Когда я шла убирать со стола, он подмигивал мне.

— Все было о'кей, Луиза!

Каждый раз я заливалась краской. Было такое ощущение, что на лицо мне положили горячую салфетку. Потом Руленды шли в гостиную. И начиналось — виски, музыка, изнеможенные позы мадам.

Тельма всякий раз звала меня под тем или иным предлогом. На самом деле она желала иметь свидетеля, это ее возбуждало. Я застывала в глубине комнаты у камина и думала про себя, что уж я-то смогла бы сделать Джесса счастливым.


По правде говоря, из-за увлечения Тельмы спиртным, я была не так довольна жизнью у Рулендов, как предполагала. Но и несчастной я себя не чувствовала. От той поры у меня осталось ощущение уходящего в никуда времени. Дни были еще более удручающе похожи один на другой, чем в доме Артура. Они нанизывались один к одному, как бусинки на нитку. Уборка, ужин… Голос Пресли, характерное бульканье виски и нежное позвякивание льдинок, которые Тельма помешивала с большим знанием дела до тех пор, пока стенки бокала не запотевали.

Иногда она звала меня в свою комнату, чтобы я примерила ее туалеты.

— Я хочу посмотреть на свою элегантность, — так объясняла она.
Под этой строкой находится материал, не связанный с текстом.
-- ==== Sys2Proof/Machine/Memory.lean ====
section
/-! DEFINITION. Machine/Memory.lean: the receive destination `rx_buf` as an address space of 3 byte cells (R40, R45). -/

namespace Sys2Proof.Machine

/-- What a cell that nothing has written reads as (R36 leaves it unspecified; log entry 1). -/
def Memory.blank : Byte := 0

/-- The byte at an address. -/
def Memory.read (m : Memory) (a : Nat) : Byte :=
  match m with
  | [] => Memory.blank
  | (k, v) :: rest => if k = a then v else Memory.read rest a

/-- Store a byte, keeping the canonical form. -/
def Memory.write (m : Memory) (a : Nat) (v : Byte) : Memory :=
  match m with
  | [] => if v = Memory.blank then [] else [(a, v)]
  | (k, w) :: rest =>
    if a < k then
      if v = Memory.blank then (k, w) :: rest else (a, v) :: (k, w) :: rest
    else if a = k then
      if v = Memory.blank then rest else (a, v) :: rest
    else (k, w) :: Memory.write rest a v

/-- Addresses rise strictly from `lo`, stay below `RX_LEN`, and no entry is blank. -/
def Memory.wfFrom (lo : Nat) (m : Memory) : Bool :=
  match m with
  | [] => true
  | (k, v) :: rest =>
    decide (lo ≤ k) && decide (k < Config.rxCells) && decide (v ≠ Memory.blank) && Memory.wfFrom (k + 1) rest

/-- The canonical form of the receive destination. -/
def Memory.wf (m : Memory) : Bool := Memory.wfFrom 0 m

end Sys2Proof.Machine
end

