-- ==== Sys2Proof/Certificates/Slice0/Obligations.lean ====
section
/-! DEFINITION. Certificates/Slice0/Obligations.lean: the statements for the provers. A result statement writes the whole
next state as an update of the old one, so it is the frame of its instruction as well: every field not named keeps its
value. `s.par.nackPolicy = .ignore ∨ s.status = Status.ok` is the condition of R166 under which the data tiers apply. -/

section

open Sys2Proof Sys2Proof.Machine

/-! ### Encoding and selection -/

/-- Words written out from the tables of R61 to R63: the examples of R80 and R81, the event codes, some positions. -/
def Obligations.DecodeWords : Prop :=
  decodeCommand 0x00603 = .write 0x06 0x03 ∧ decodeCommand 0x0FF00 = .write 0xFF 0x00 ∧
  decodeCommand 0x10500 = .read 0x05 ∧ decodeCommand 0x105FF = .read 0x05 ∧ decodeCommand 0x1FF00 = .read 0xFF ∧
  decodeEvent 0b101 2 3 = .rxCont ∧ decodeEvent 0b110 2 3 = .txAddr ∧ decodeEvent 0b010 0 0 = .evNack ∧
  decodePosition 0b0010 = .wArm ∧ decodePosition 0b1001 = .r2Init ∧ decodePosition 0b1101 = .r2Settle

/-- R61: the command word, its two operations, and that no word is reserved. -/
def Obligations.CommandWordFormat : Prop :=
  (∀ a d : Byte, encode (.write a d) = .command (mkCmd 0 a d) ∧ encode (.read a) = .command (mkCmd 1 a 0x00)) ∧
  (∀ a d : Byte, decodeCommand (mkCmd 0 a d) = .write a d ∧ decodeCommand (mkCmd 1 a d) = .read a) ∧
  (∀ (op : BitVec 1) (a d : Byte), (mkCmd op a d).extractLsb' 16 1 = op ∧ (mkCmd op a d).extractLsb' 8 8 = a ∧
    (mkCmd op a d).extractLsb' 0 8 = d) ∧
  (∀ w : CmdWord, (∃ op a d, w = mkCmd op a d) ∧ (decodeCommand w).wf = true)

/-- R62, R66: the rule that an event code and the counters at entry select. -/
def Obligations.EventSelection : Prop :=
  ∀ tx rx : Counter,
    (2 < rx → decodeEvent 5 tx rx = .rxCont) ∧ (rx = 2 → decodeEvent 5 tx rx = .rxPenult) ∧
    (rx ≤ 1 → decodeEvent 5 tx rx = .rxLast) ∧
    (1 < tx → decodeEvent 6 tx rx = .txAddr) ∧ (tx = 1 → decodeEvent 6 tx rx = .txData) ∧
    (tx = 0 → decodeEvent 6 tx rx = .txDone) ∧
    decodeEvent 1 tx rx = .evArbLost ∧ decodeEvent 2 tx rx = .evNack ∧ decodeEvent 3 tx rx = .evStart ∧
    decodeEvent 4 tx rx = .evStop ∧ decodeEvent 0 tx rx = .evNone ∧ decodeEvent 7 tx rx = .evNoneReserved

/-- R67: what `fg` selects, and that a micro-operation executes only while `lpm = 0`. -/
def Obligations.PositionSelection : Prop :=
  (decodePosition 1 = .wPoll ∧ decodePosition 2 = .wArm ∧ decodePosition 3 = .wSleep ∧ decodePosition 4 = .wSettle ∧
   decodePosition 5 = .r1Poll ∧ decodePosition 6 = .r1Arm ∧ decodePosition 7 = .r1Sleep ∧
   decodePosition 8 = .r1Settle ∧ decodePosition 10 = .r2Poll ∧ decodePosition 11 = .r2Arm ∧
   decodePosition 12 = .r2Sleep ∧ decodePosition 13 = .r2Settle ∧ decodePosition 9 = .r2Init) ∧
  ∀ s : State, s.lpm = true → s.fetchForeground = none

/-- Decoder and encoder agree, both ways: every well-formed operation comes back from its code, at the counters that select
it; and a code comes back from what it decodes to, but for the low byte of a `READ`, which is ignored. -/
def Obligations.DecodeEncodeAgree : Prop :=
  (∀ (i : Instr) (tx rx : Counter), i.wf = true → i.selectedBy tx rx = true → decode (encode i) tx rx = i) ∧
  (∀ (c : Code) (tx rx : Counter), (decode c tx rx).selectedBy tx rx = true) ∧
  (∀ (w : CmdWord) (tx rx : Counter), encode (decode (.command w) tx rx) =
    .command (if cmdOp w = 0 then w else mkCmd 1 (cmdA w) 0)) ∧
  (∀ (iv : EventCode) (tx rx : Counter), encode (decode (.event iv) tx rx) = .event iv) ∧
  (∀ (fg : FgCode) (tx rx : Counter), encode (decode (.position fg) tx rx) = .position fg)

/-! ### The step -/

/-- A step runs the operation that is selected: a micro-operation, a command (taken off the port) or one handler rule. The
turn is drawn first and the status vector is latched at the end (log entries 3 and 5); the history `woken` (log entry 11), the
held return (log entry 16), the
order of the port (log entry 17) and `IDLE` (log entry 27) are the model's choices too. -/
def Obligations.StepRunsTheSelectedOperation : Prop :=
  ∀ s : State, fgReserved s.fg = false → s.statusReserved = false →
    (s.turn.move = .foreground → s.lpm = false → s.fg ≠ Fg.idle → s.returnHeld = false →
      step s = andThen (exec (decodePosition s.fg) s.takeTurn) fun t =>
        .next ((t.noteWake (decodePosition s.fg)).latchIv s.turn.ivPick)) ∧
    (∀ w ws, s.turn.move = .foreground → s.lpm = false → s.fg = Fg.idle → s.ctl.swrst = false → s.cmds = w :: ws →
      step s = andThen (exec (decodeCommand w) { s.takeTurn with cmds := ws }) fun t => .next (t.latchIv s.turn.ivPick)) ∧
    (s.turn.move = .foreground → s.lpm = false → s.fg = Fg.idle → s.ctl.swrst = false → s.cmds = [] →
      step s = andThen (exec .idle s.takeTurn) fun t => .next (t.latchIv s.turn.ivPick)) ∧
    (s.turn.move = .interrupt → s.interruptEnabled = true →
      step s = andThen (exec (decodeEvent s.iv s.txRemaining s.rxRemaining) s.takeTurn) fun t =>
        .next ((t.noteWake (decodeEvent s.iv s.txRemaining s.rxRemaining)).latchIv s.turn.ivPick))

/-- A step that runs no operation: a peripheral step, a word presented at the command port, and the turns of an agent that
has nothing to do. The form of a turn and of a passing one is the model's choice (log entries 3 and 5), and so are the held
return (log entry 16), the append at the end of the port (log entry 17) and that `IDLE` itself changes nothing (log entry 27). -/
def Obligations.StepWithoutOperation : Prop :=
  (∀ s : State, exec .idle s = .next s) ∧
  ∀ s : State, fgReserved s.fg = false → s.statusReserved = false →
    (∀ p, s.turn.move = .peripheral p → step s = .next ((s.takeTurn.periphStep p).latchIv s.turn.ivPick)) ∧
    (∀ w, s.turn.move = .host w →
      step s = .next ({ s.takeTurn with cmds := s.cmds ++ [w] }.latchIv s.turn.ivPick)) ∧
    (s.turn.move = .interrupt → s.interruptEnabled = false → step s = .next (s.takeTurn.latchIv s.turn.ivPick)) ∧
    (s.turn.move = .foreground → s.lpm = true → step s = .next (s.takeTurn.latchIv s.turn.ivPick)) ∧
    (s.turn.move = .foreground → s.fg ≠ Fg.idle → s.returnHeld = true →
      step s = .next (s.takeTurn.latchIv s.turn.ivPick))

/-- R68: the reserved values. That every agent's step faults, whatever `lpm` is, and that the position is named when both
codes are reserved, is the model's reading (log entry 12). -/
def Obligations.ReservedValues : Prop :=
  (∀ (s : State) (tx rx : Counter), exec (decodeEvent 7 tx rx) s = .next s ∧ exec (decodeEvent 0 tx rx) s = .next s) ∧
  (∀ s : State, exec .fgReserved14 s = .fault (.reservedEncoding 14) ∧
    exec .fgReserved15 s = .fault (.reservedEncoding 15)) ∧
  (∀ s : State, s.fg = 14 ∨ s.fg = 15 → step s = .fault (.reservedEncoding s.fg.toNat)) ∧
  (∀ s : State, s.par.nackPolicy = .surface → s.status = 3 → s.fg ≠ 14 → s.fg ≠ 15 →
    step s = .fault (.reservedEncoding 3)) ∧
  ∀ w : CmdWord, (decodeCommand w).wf = true

/-! ### Initialisation -/

/-- R80. -/
def Obligations.CallWriteInitialises : Prop :=
  ∀ (a d : Byte) (s : State),
    decodeCommand (mkCmd 0 a d) = .write a d ∧
    (∀ u, s.fetchForeground = some (.write a d, u) → s.fg = Fg.idle ∧ s.lpm = false) ∧
    (s.par.nackPolicy = .ignore →
      exec (.write a d) s = .next
        { s with direction := .write, txRemaining := 2, addrByte := a, dataByte := d, fg := Fg.wPoll }) ∧
    (s.par.nackPolicy = .surface →
      exec (.write a d) s = .next
        { s with
          direction := .write, txRemaining := 2, addrByte := a, dataByte := d, status := Status.ok, fg := Fg.wPoll })

/-- R81. -/
def Obligations.CallReadInitialises : Prop :=
  ∀ (a d : Byte) (s : State),
    decodeCommand (mkCmd 1 a d) = .read a ∧
    (∀ u, s.fetchForeground = some (.read a, u) → s.fg = Fg.idle ∧ s.lpm = false) ∧
    (s.par.nackPolicy = .ignore →
      exec (.read a) s = .next
        { s with direction := .read, txRemaining := 1, dataByte := a, rxCursor := 0, fg := Fg.r1Poll }) ∧
    (s.par.nackPolicy = .surface →
      exec (.read a) s = .next
        { s with
          direction := .read, txRemaining := 1, dataByte := a, rxCursor := 0, status := Status.ok, fg := Fg.r1Poll })

/-- R82. -/
def Obligations.PhaseTwoInitialises : Prop :=
  decodePosition 9 = .r2Init ∧
  ∀ s : State, (∀ u, s.fetchForeground = some (.r2Init, u) → s.lpm = false) ∧
    exec .r2Init s = .next { s with rxRemaining := 3, fg := Fg.r2Poll }

/-! ### Receive tiers -/

/-- R91. -/
def Obligations.RxContReceives : Prop :=
  (∀ tx rx : Counter, 2 < rx → decodeEvent 5 tx rx = .rxCont) ∧
  ∀ s : State, s.par.nackPolicy = .ignore ∨ s.status = Status.ok →
    (s.rxCursor ≠ 3 → exec .rxCont s = .next
      { s with
        rxRemaining := s.rxRemaining - 1
        ifg := { s.ifg with rxFull := false }
        rxBuf := Memory.write s.rxBuf s.rxCursor.toNat s.rxbuf
        rxCursor := s.rxCursor + 1 }) ∧
    (s.rxCursor = 3 → exec .rxCont s = .fault (.rxOverrun 3))

/-- R92; the tier is selected at `rx_remaining = 2`, so the rule's new value is 1. -/
def Obligations.RxPenultReceivesAndStops : Prop :=
  (∀ tx rx : Counter, rx = 2 → decodeEvent 5 tx rx = .rxPenult) ∧
  ∀ s : State, s.par.nackPolicy = .ignore ∨ s.status = Status.ok → s.rxRemaining = 2 →
    (s.rxCursor ≠ 3 → exec .rxPenult s = .next
      { s with
        rxRemaining := 1
        ifg := { s.ifg with rxFull := false }
        rxBuf := Memory.write s.rxBuf s.rxCursor.toNat s.rxbuf
        rxCursor := s.rxCursor + 1
        ctl := { s.ctl with txstp := true } }) ∧
    (s.rxCursor = 3 → exec .rxPenult s = .fault (.rxOverrun 3))
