-- ==== Sys2Proof/Laws/State.lean ====
section
/-! SUPPORT. Laws/State.lean: what every field reads after every update, one equation per field and update, so that no
later proof unfolds a record update. Each theorem is the conjunction of its update's equations, one for each of the 31
fields of State; as simp rules they count one by one. -/

namespace Sys2Proof.Machine

/-- `issueStart` (R136). -/
@[simp] theorem State.issueStart_fields (s : State) :
    (s.issueStart).direction = s.direction ∧ (s.issueStart).txRemaining = s.txRemaining ∧
    (s.issueStart).rxRemaining = s.rxRemaining ∧ (s.issueStart).addrByte = s.addrByte ∧
    (s.issueStart).dataByte = s.dataByte ∧ (s.issueStart).rxCursor = s.rxCursor ∧ (s.issueStart).rxBuf = s.rxBuf ∧
    (s.issueStart).par = s.par ∧ (s.issueStart).fg = s.fg ∧ (s.issueStart).lpm = s.lpm ∧ (s.issueStart).gie = s.gie ∧
    (s.issueStart).status = s.status ∧ (s.issueStart).ctl = { s.ctl with txstt := true } ∧
    (s.issueStart).clkSrc = s.clkSrc ∧ (s.issueStart).br = s.br ∧ (s.issueStart).sa = s.sa ∧
    (s.issueStart).txbuf = s.txbuf ∧ (s.issueStart).rxbuf = s.rxbuf ∧ (s.issueStart).ie = s.ie ∧
    (s.issueStart).ifg = s.ifg ∧ (s.issueStart).iv = s.iv ∧ (s.issueStart).txbufFull = s.txbufFull ∧
    (s.issueStart).bus = s.bus ∧ (s.issueStart).rxSrc = s.rxSrc ∧ (s.issueStart).txLog = s.txLog ∧
    (s.issueStart).wakeCount = s.wakeCount ∧ (s.issueStart).cmds = s.cmds ∧ (s.issueStart).responses = s.responses ∧
    (s.issueStart).woken = s.woken ∧ (s.issueStart).sched = s.sched ∧ (s.issueStart).freeCount = s.freeCount := by
  repeat' constructor

/-- `issueStop` (R136). -/
@[simp] theorem State.issueStop_fields (s : State) :
    (s.issueStop).direction = s.direction ∧ (s.issueStop).txRemaining = s.txRemaining ∧
    (s.issueStop).rxRemaining = s.rxRemaining ∧ (s.issueStop).addrByte = s.addrByte ∧
    (s.issueStop).dataByte = s.dataByte ∧ (s.issueStop).rxCursor = s.rxCursor ∧ (s.issueStop).rxBuf = s.rxBuf ∧
    (s.issueStop).par = s.par ∧ (s.issueStop).fg = s.fg ∧ (s.issueStop).lpm = s.lpm ∧ (s.issueStop).gie = s.gie ∧
    (s.issueStop).status = s.status ∧ (s.issueStop).ctl = { s.ctl with txstp := true } ∧
    (s.issueStop).clkSrc = s.clkSrc ∧ (s.issueStop).br = s.br ∧ (s.issueStop).sa = s.sa ∧
    (s.issueStop).txbuf = s.txbuf ∧ (s.issueStop).rxbuf = s.rxbuf ∧ (s.issueStop).ie = s.ie ∧
    (s.issueStop).ifg = s.ifg ∧ (s.issueStop).iv = s.iv ∧ (s.issueStop).txbufFull = s.txbufFull ∧
    (s.issueStop).bus = s.bus ∧ (s.issueStop).rxSrc = s.rxSrc ∧ (s.issueStop).txLog = s.txLog ∧
    (s.issueStop).wakeCount = s.wakeCount ∧ (s.issueStop).cmds = s.cmds ∧ (s.issueStop).responses = s.responses ∧
    (s.issueStop).woken = s.woken ∧ (s.issueStop).sched = s.sched ∧ (s.issueStop).freeCount = s.freeCount := by
  repeat' constructor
Я безропотно подчинялась. Она оправляла на мне платья, то прикалывая корсаж, то вынимая булавки, и ее длинные пальцы задерживались на моем теле. Я стояла истуканом, как деревянный манекен, не понимая, что за удовольствие испытывала она, сначала наряжая меня, потом раздевая.

В конце концов, она бросала все кучей на кровать.

— О'кей, Луиза!

Я спускалась вниз, а она наполняла стакан больше, чем обычно.

Часы, проведенные в ее обществе, были мрачными и странными, но как только зеленый «додж» припарковывался на дорожке, ведущей к дому, все разом менялось, и я начинала напевать. Особенно любила я воскресные дни, но не те, когда они ездили в Париж в гости к соотечественникам, что случалось раз в месяц. Три остальных уик-энда они проводили дома, и атмосфера их была совершенно иной. В принципе мне был положен выходной день, но куда мне следовало отправиться, чтобы почувствовать себя лучше, чем здесь? Я оставалась в своей комнате, подправляла себе платье или блузку, немного прихорашивалась…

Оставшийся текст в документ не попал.